**Exercise aim:** Please repeat the lines below, exactly and only, from the one that holds "entry (R126). -/" through the one that holds "w todo ih =>".

**Data supplied:**
/-- What the batch does to the entry of one id (R127). -/
theorem batchEntry_batchActs : BatchActs rs s (s.batchEntry rs w.id) w.id := by
  refine ⟨pre, post, w, split, rfl, apart, batchEntry_passed split apart, fun active concerned left hleft => ?_⟩
  subst hleft
  refine ⟨fun r violated => ⟨fun notice => ?_, fun recompute => ?_⟩, fun whole is his => ?_⟩
  · rw [batchEntry_violates split apart active concerned violated, violate_notice split apart notice]
  · rw [batchEntry_violates split apart active concerned violated, violate_recompute split apart recompute]
    exact submitReroute_submits (w := { w with reason := some r, state := .rerouting }) rfl apart
  · subst his
    exact ⟨batchEntry_confirms split apart active concerned whole,
      batchEntry_unconfirmed split apart active concerned whole⟩

end

theorem submitReroute_watchIds (s : State) (w : WatchEntry) : (s.submitReroute w).watchIds = s.watchIds := by
  unfold State.submitReroute
  split
  · exact setWatch_watchIds ..
  · exact (accept_watchIds ..).trans (setWatch_watchIds ..)

theorem batchEntry_watchIds (rs : List Report) (s : State) (id : Nat) : (s.batchEntry rs id).watchIds = s.watchIds := by
  have violates (w : WatchEntry) (r : ViolationReason) : (s.violate w r).watchIds = s.watchIds := by
    unfold State.violate
    split
    · exact (setWatch_watchIds ..).trans (leaveReserved_watchIds ..)
    · exact (submitReroute_watchIds ..).trans (leaveReserved_watchIds ..)
  unfold State.batchEntry
  split
  · rfl
  · split
    · split
      · exact violates ..
      · split
        · exact setWatch_watchIds ..
        · rfl
    · rfl

theorem foldl_batchEntry_acts (rs : List Report) (ids : List Nat) {s : State} (nodup : s.watchIds.Nodup)
    (mem : ∀ id ∈ ids, id ∈ s.watchIds) : BatchActsAll rs ids s (ids.foldl (State.batchEntry rs) s) := by
  induction ids generalizing s with
  | nil => rfl
  | cons id ids ih =>
    obtain ⟨w, held, rfl⟩ := List.mem_map.1 (mem id (List.mem_cons_self ..))
    obtain ⟨pre, post, split⟩ := List.append_of_mem held
    have apart : ∀ x ∈ pre ++ post, x.id ≠ w.id := apart_of_ids (by rwa [← split])
    have kept := batchEntry_watchIds rs s w.id
    exact ⟨_, batchEntry_batchActs split apart,
      ih (kept ▸ nodup) fun k hk => kept ▸ mem k (List.mem_cons_of_mem _ hk)⟩

/-- A batch that concerns one entry alone is what it does to that entry. -/
theorem batch_one {rs : List Report} {s u : State} {pre post : List WatchEntry} {w v : WatchEntry}
    (split : s.pwl.entries = pre ++ w :: post) (ids : (s.pwl.entries.map (·.id)).Nodup)
    (others : ∀ x ∈ pre ++ post, PassedOver rs x) (acts : s.batchEntry rs w.id = u)
    (after : u.pwl.entries = pre ++ v :: post) (same : v.id = w.id) : s.batch rs = u := by
  have passes (t : State) (x : WatchEntry) (entries : t.pwl.entries = pre ++ x :: post) (id : Nat) (differ : id ≠ x.id) :
      t.batchEntry rs id = t := by
    refine batchEntry_passes fun y found => ?_
    have hid := findWatch_id found
    have mem := findWatch_mem found
    rw [entries, List.mem_append, List.mem_cons] at mem
    rcases mem with mem | rfl | mem
    · exact others y (List.mem_append_left _ mem)
    · exact absurd hid.symm differ
    · exact others y (List.mem_append_right _ mem)
  have passAll (t : State) (x : WatchEntry) (entries : t.pwl.entries = pre ++ x :: post) (l : List Nat)
      (differ : ∀ id ∈ l, id ≠ x.id) : l.foldl (State.batchEntry rs) t = t := by
    induction l with
    | nil => rfl
    | cons id l ih =>
      rw [List.foldl_cons, passes t x entries id (differ id (List.mem_cons_self ..))]
      exact ih fun k hk => differ k (List.mem_cons_of_mem _ hk)
  have apart : ∀ x ∈ pre ++ post, x.id ≠ w.id := apart_of_ids (by rwa [← split])
  rw [State.batch, split, List.map_append, List.map_cons, List.foldl_append, List.foldl_cons,
    passAll s w split _ fun id hid => ?_, acts, passAll u v after _ fun id hid => ?_]
  · obtain ⟨x, mem, rfl⟩ := List.mem_map.1 hid
    exact same ▸ apart x (List.mem_append_right _ mem)
  · obtain ⟨x, mem, rfl⟩ := List.mem_map.1 hid
    exact apart x (List.mem_append_left _ mem)

/-! ## The tick of the reservations (R126) -/

/-- A watch entry at an age tick: its timer runs in RESERVED, and ends the entry (R126). -/
def tickedWatch (w : WatchEntry) : Option WatchEntry :=
  if w.state ≠ .reserved then some w else if w.timer ≤ 1 then none else some { w with timer := w.timer - 1 }

/-- The overlay without the claims of these entries. -/
def Overlay.withoutAll (o : Overlay) (gone : List WatchEntry) : Overlay :=
  { slots := o.slots.filter (fun c => !gone.any (fun w => w.id == c.owner))
    regens := o.regens.filter (fun c => !gone.any (fun w => w.id == c.owner)) }

theorem withoutAll_nil (o : Overlay) : o.withoutAll [] = o := by simp [Overlay.withoutAll]

theorem withoutAll_cons (o : Overlay) (w : WatchEntry) (l : List WatchEntry) :
    o.withoutAll (w :: l) = (o.release w.id).withoutAll l := by
  have guard (k : Nat) : (!(w :: l).any (fun x => x.id == k)) = ((k != w.id) && !l.any (fun x => x.id == k)) := by
    rw [List.any_cons, Bool.not_or, bne, BEq.comm]
  simp only [Overlay.withoutAll, Overlay.release, List.filter_filter, guard, Bool.and_comm]

/-- The raises of the entries that a tick ends (R126). -/
def expiryRaises (gone : List WatchEntry) : List Raise :=
  gone.map (fun w => ⟨.reservationExpired, .watch w.id w.tag, .none⟩)

/-- The part after the timers of a tick, the entries in ascending watch id (R126). -/
def ticked (s : State) : State :=
  State.raiseAll { s with pwl :=
    { entries := s.pwl.entries.filterMap tickedWatch, overlay := s.pwl.overlay.withoutAll (s.pwl.entries.filter expiring) } }
    (expiryRaises (s.pwl.entries.filter expiring))

theorem foldl_tickReservation (todo : List WatchEntry) {s : State} {done : List WatchEntry}
    (entries : s.pwl.entries = done ++ todo) (ids : ((done ++ todo).map (·.id)).Nodup) :
    (todo.map (·.id)).foldl State.tickReservation s = State.raiseAll { s with pwl :=
      { entries := done ++ todo.filterMap tickedWatch, overlay := s.pwl.overlay.withoutAll (todo.filter expiring) } }
      (expiryRaises (todo.filter expiring)) := by
  induction todo generalizing s done with
  | nil =>
    rw [List.filter_nil, withoutAll_nil]
    simp only [List.filterMap_nil, ← entries]
    rfl
  | cons w todo ih =>
    have apart := apart_of_ids ids
    obtain ⟨found, put⟩ := watch_alone rfl apart
    rw [← entries] at found
    rw [List.map_cons, List.foldl_cons]
    have later (v : WatchEntry) (same : v.id = w.id) : ((done ++ [v] ++ todo).map (·.id)).Nodup := by
      simpa [same] using ids
    by_cases reserved : w.state = .reserved
    · by_cases last : w.timer ≤ 1
      · have step : s.tickReservation w.id = (s.removeWatch w.id).raise .reservationExpired (.watch w.id w.tag) .none := by
          rw [State.tickReservation, found]
          simp only [if_pos reserved, if_pos last]
          rfl
        have left : (s.tickReservation w.id).pwl.entries = done ++ todo := by
          rw [step]
          change s.pwl.entries.filter (fun x => x.id != w.id) = _
          rw [entries, List.filter_append, List.filter_cons_of_neg (by simp), ← List.filter_append, List.filter_eq_self]
          exact fun x mem => bne_iff_ne.2 (apart x mem)
        have rest : ((done ++ todo).map (·.id)).Nodup := by
          rw [List.map_append, List.map_cons, List.nodup_middle, List.nodup_cons, ← List.map_append] at ids
          exact ids.2
        have ends : tickedWatch w = none := by simp [tickedWatch, reserved, last]
        have expires : expiring w = true := by simp [expiring, reserved, last]
        rw [ih left rest, List.filterMap_cons_none ends, List.filter_cons_of_pos expires, withoutAll_cons, step]
        rfl
      · have step : s.tickReservation w.id = s.setWatch { w with timer := w.timer - 1 } := by
          rw [State.tickReservation, found]
          simp only [if_pos reserved, if_neg last]
        have written : (s.tickReservation w.id).pwl.entries = done ++ [{ w with timer := w.timer - 1 }] ++ todo := by
          rw [step, List.append_assoc]
          exact (congrArg _ entries).trans (put { w with timer := w.timer - 1 } rfl)
        have counts : tickedWatch w = some { w with timer := w.timer - 1 } := by simp [tickedWatch, reserved, last]
        have stays : ¬ expiring w = true := by simp [expiring, last]
        rw [ih written (later _ rfl), List.filterMap_cons_some counts, List.filter_cons_of_neg stays, step,
          List.append_assoc]
        rfl
    · have step : s.tickReservation w.id = s := by
        rw [State.tickReservation, found]
        simp only [if_neg reserved]
      have same : s.pwl.entries = done ++ [w] ++ todo := by rw [entries, List.append_assoc]; rfl
      have keeps : tickedWatch w = some w := by simp [tickedWatch, reserved]
      have stays : ¬ expiring w = true := by simp [expiring, reserved]
      rw [step, ih same (later w rfl), List.filterMap_cons_some keeps, List.filter_cons_of_neg stays, List.append_assoc]
      rfl

theorem tickReservations_eq {s : State} (ids : (s.pwl.entries.map (·.id)).Nodup) :
    (s.pwl.entries.map (·.id)).foldl State.tickReservation s = ticked s :=
  foldl_tickReservation (done := []) s.pwl.entries rfl ids

theorem ticked_entries (s : State) : (ticked s).pwl.entries = s.pwl.entries.filterMap tickedWatch := by
  rw [ticked, raiseAll_eq]

/-- An entry that owes its reroute request (R131). -/
def owesRequest (w : WatchEntry) : Bool := w.state == .rerouting && w.submitPending

theorem owedReroutes_eq (entries : List WatchEntry) :
    owedReroutes entries = (entries.filter owesRequest).map (·.id) := rfl

/-- The timers of a tick change no debt of the entries (R126, R131). -/
theorem owed_ticked (entries : List WatchEntry) :
    owedReroutes (entries.filterMap tickedWatch) = owedReroutes entries := by
  induction entries with
  | nil => rfl
  | cons w l ih =>
    rw [owedReroutes_eq, owedReroutes_eq] at ih ⊢
    by_cases reserved : w.state = .reserved
    · have settled (v : WatchEntry) (same : v.state = w.state) : ¬ owesRequest v = true := by
        simp [owesRequest, same, reserved]
      rw [List.filter_cons_of_neg (settled w rfl)]
      by_cases last : w.timer ≤ 1
      · rw [List.filterMap_cons_none (by simp [tickedWatch, reserved, last]), ih]
      · rw [List.filterMap_cons_some (b := { w with timer := w.timer - 1 }) (by simp [tickedWatch, reserved, last]),
          List.filter_cons_of_neg (settled { w with timer := w.timer - 1 } rfl), ih]
    · rw [List.filterMap_cons_some (b := w) (by simp [tickedWatch, reserved]), List.filter_cons, List.filter_cons]
      split <;> simp [ih]

theorem tickWatch_eq {s : State} (ids : (s.pwl.entries.map (·.id)).Nodup) :
    s.tickWatch = (owedReroutes s.pwl.entries).foldl State.submitOwed (ticked s) := by
  rw [State.tickWatch]
  simp only [tickReservations_eq ids, ticked_entries, owed_ticked]

/-! ### The requests owed (R131) -/

theorem submitOwed_submits {s : State} {pre post : List WatchEntry} {w : WatchEntry}
    (split : s.pwl.entries = pre ++ w :: post) (apart : ∀ x ∈ pre ++ post, x.id ≠ w.id) :
    s.submitOwed w.id = s.submitReroute w := by
  rw [State.submitOwed, split, (watch_alone rfl apart).1]

theorem submitOwed_watchIds (s : State) (id : Nat) : (s.submitOwed id).watchIds = s.watchIds := by
  unfold State.submitOwed
  split
  · rfl
  · exact submitReroute_watchIds ..

theorem foldl_submitOwed_submits (ids : List Nat) {s : State} (nodup : s.watchIds.Nodup)
    (mem : ∀ id ∈ ids, id ∈ s.watchIds) : SubmitsAll ids s (ids.foldl State.submitOwed s) := by
  induction ids generalizing s with
  | nil => rfl
  | cons id ids ih =>
    obtain ⟨w, held, rfl⟩ := List.mem_map.1 (mem id (List.mem_cons_self ..))
    obtain ⟨pre, post, split⟩ := List.append_of_mem held
    have apart : ∀ x ∈ pre ++ post, x.id ≠ w.id := apart_of_ids (by rwa [← split])
    have kept := submitOwed_watchIds s w.id
    refine ⟨_, ?_, ih (kept ▸ nodup) fun k hk => kept ▸ mem k (List.mem_cons_of_mem _ hk)⟩
    rw [submitOwed_submits split apart]
    exact submitReroute_submits split apart

theorem mem_watchIds_of_owed {s : State} : ∀ id ∈ owedReroutes s.pwl.entries, id ∈ (ticked s).watchIds := by
  intro id mem
  rw [← owed_ticked] at mem
  obtain ⟨w, held, rfl⟩ := List.mem_map.1 mem
  refine List.mem_map.2 ⟨w, ?_, rfl⟩
  rw [ticked_entries]
  exact (List.mem_filter.1 held).1

theorem ticked_watchIds_nodup {s : State} (ids : (s.pwl.entries.map (·.id)).Nodup) : (ticked s).watchIds.Nodup := by
  rw [State.watchIds, ticked_entries]
  refine List.pairwise_map.2 (List.pairwise_filterMap.2 ((List.pairwise_map.1 ids).imp fun {v w} differ x hx y hy => ?_))
  have same (v x : WatchEntry) (h : tickedWatch v = some x) : x.id = v.id := by
    unfold tickedWatch at h
    split_ifs at h
    · cases h; rfl
    · cases h; rfl
  rwa [same v x hx, same w y hy]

**Answer space:**
/-- A watch entry at an age tick: its timer runs in RESERVED, and ends the entry (R126). -/
def tickedWatch (w : WatchEntry) : Option WatchEntry :=
  if w.state ≠ .reserved then some w else if w.timer ≤ 1 then none else some { w with timer := w.timer - 1 }

/-- The overlay without the claims of these entries. -/
def Overlay.withoutAll (o : Overlay) (gone : List WatchEntry) : Overlay :=
  { slots := o.slots.filter (fun c => !gone.any (fun w => w.id == c.owner))
    regens := o.regens.filter (fun c => !gone.any (fun w => w.id == c.owner)) }

theorem withoutAll_nil (o : Overlay) : o.withoutAll [] = o := by simp [Overlay.withoutAll]

theorem withoutAll_cons (o : Overlay) (w : WatchEntry) (l : List WatchEntry) :
    o.withoutAll (w :: l) = (o.release w.id).withoutAll l := by
  have guard (k : Nat) : (!(w :: l).any (fun x => x.id == k)) = ((k != w.id) && !l.any (fun x => x.id == k)) := by
    rw [List.any_cons, Bool.not_or, bne, BEq.comm]
  simp only [Overlay.withoutAll, Overlay.release, List.filter_filter, guard, Bool.and_comm]

/-- The raises of the entries that a tick ends (R126). -/
def expiryRaises (gone : List WatchEntry) : List Raise :=
  gone.map (fun w => ⟨.reservationExpired, .watch w.id w.tag, .none⟩)

/-- The part after the timers of a tick, the entries in ascending watch id (R126). -/
def ticked (s : State) : State :=
  State.raiseAll { s with pwl :=
    { entries := s.pwl.entries.filterMap tickedWatch, overlay := s.pwl.overlay.withoutAll (s.pwl.entries.filter expiring) } }
    (expiryRaises (s.pwl.entries.filter expiring))

theorem foldl_tickReservation (todo : List WatchEntry) {s : State} {done : List WatchEntry}
    (entries : s.pwl.entries = done ++ todo) (ids : ((done ++ todo).map (·.id)).Nodup) :
    (todo.map (·.id)).foldl State.tickReservation s = State.raiseAll { s with pwl :=
      { entries := done ++ todo.filterMap tickedWatch, overlay := s.pwl.overlay.withoutAll (todo.filter expiring) } }
      (expiryRaises (todo.filter expiring)) := by
  induction todo generalizing s done with
  | nil =>
    rw [List.filter_nil, withoutAll_nil]
    simp only [List.filterMap_nil, ← entries]
    rfl
  | cons w todo ih =>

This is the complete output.